→ **Excerpted records**:
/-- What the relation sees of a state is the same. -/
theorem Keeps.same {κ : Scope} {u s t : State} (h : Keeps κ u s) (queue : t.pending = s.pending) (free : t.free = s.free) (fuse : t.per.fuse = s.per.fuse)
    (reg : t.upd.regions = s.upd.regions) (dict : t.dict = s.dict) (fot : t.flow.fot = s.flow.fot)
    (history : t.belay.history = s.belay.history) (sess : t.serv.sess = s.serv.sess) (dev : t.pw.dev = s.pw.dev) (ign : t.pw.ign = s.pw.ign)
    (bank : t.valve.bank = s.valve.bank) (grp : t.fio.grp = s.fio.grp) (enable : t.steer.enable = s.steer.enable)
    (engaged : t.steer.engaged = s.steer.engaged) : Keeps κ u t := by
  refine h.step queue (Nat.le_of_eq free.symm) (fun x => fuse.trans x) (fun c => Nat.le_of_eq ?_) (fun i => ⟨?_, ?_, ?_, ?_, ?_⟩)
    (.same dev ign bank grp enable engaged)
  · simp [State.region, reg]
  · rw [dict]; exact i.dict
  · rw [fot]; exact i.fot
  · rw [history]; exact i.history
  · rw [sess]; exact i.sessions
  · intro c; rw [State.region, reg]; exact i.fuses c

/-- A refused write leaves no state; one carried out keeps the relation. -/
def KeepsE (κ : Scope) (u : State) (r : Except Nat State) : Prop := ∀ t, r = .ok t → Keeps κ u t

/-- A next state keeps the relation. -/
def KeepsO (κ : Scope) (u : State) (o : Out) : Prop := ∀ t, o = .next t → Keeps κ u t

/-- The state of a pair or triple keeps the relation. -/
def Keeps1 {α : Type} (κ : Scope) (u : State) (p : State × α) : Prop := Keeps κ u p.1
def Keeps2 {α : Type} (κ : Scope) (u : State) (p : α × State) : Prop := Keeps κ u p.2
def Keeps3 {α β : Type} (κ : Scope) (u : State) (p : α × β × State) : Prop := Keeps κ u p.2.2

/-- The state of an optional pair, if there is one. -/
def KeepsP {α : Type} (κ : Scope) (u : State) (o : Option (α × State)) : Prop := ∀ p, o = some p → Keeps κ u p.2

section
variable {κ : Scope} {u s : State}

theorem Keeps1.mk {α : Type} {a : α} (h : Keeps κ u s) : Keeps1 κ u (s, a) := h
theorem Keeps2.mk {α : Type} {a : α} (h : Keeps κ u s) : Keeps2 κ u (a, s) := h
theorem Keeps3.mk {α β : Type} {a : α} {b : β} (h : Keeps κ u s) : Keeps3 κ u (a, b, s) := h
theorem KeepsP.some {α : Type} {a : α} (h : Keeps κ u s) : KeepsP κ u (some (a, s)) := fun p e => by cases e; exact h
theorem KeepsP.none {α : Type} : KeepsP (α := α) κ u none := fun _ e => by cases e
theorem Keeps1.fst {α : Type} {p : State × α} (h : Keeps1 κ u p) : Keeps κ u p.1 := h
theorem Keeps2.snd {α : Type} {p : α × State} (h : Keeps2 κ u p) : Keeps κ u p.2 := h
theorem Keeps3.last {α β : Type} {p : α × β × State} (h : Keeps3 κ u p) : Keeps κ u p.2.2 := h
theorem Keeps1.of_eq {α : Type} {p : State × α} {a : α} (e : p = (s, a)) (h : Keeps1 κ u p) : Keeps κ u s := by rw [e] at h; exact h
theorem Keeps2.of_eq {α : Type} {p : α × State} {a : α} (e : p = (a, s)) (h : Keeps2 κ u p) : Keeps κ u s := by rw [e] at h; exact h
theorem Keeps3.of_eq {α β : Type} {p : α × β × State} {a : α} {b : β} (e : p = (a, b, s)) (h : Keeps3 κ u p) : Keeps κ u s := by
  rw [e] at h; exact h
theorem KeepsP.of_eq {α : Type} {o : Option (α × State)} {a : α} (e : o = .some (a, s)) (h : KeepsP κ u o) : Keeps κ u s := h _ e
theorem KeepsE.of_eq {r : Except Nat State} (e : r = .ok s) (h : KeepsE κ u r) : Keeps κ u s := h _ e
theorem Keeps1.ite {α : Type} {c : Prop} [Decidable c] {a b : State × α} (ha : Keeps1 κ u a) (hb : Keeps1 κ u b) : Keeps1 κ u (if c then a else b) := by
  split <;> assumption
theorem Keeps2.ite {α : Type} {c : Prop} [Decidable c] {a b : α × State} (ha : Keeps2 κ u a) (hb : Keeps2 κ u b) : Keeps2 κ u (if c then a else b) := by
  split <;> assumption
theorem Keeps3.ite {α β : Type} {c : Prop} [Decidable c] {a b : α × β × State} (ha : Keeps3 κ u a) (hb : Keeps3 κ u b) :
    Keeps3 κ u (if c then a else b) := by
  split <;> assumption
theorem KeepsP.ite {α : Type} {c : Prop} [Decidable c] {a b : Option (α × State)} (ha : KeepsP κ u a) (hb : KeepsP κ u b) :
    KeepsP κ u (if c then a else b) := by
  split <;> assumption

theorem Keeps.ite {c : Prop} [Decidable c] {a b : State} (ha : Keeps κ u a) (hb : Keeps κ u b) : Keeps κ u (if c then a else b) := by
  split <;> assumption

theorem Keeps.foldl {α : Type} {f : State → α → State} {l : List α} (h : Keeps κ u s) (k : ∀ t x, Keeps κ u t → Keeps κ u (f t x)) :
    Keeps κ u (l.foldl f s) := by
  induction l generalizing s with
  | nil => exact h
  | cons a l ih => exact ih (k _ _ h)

→ **Task directions**: Find each line in the records above that contains "history", and copy it.

→ **Result below**:
    (history : t.belay.history = s.belay.history) (sess : t.serv.sess = s.serv.sess) (dev : t.pw.dev = s.pw.dev) (ign : t.pw.ign = s.pw.ign)
  · rw [history]; exact i.history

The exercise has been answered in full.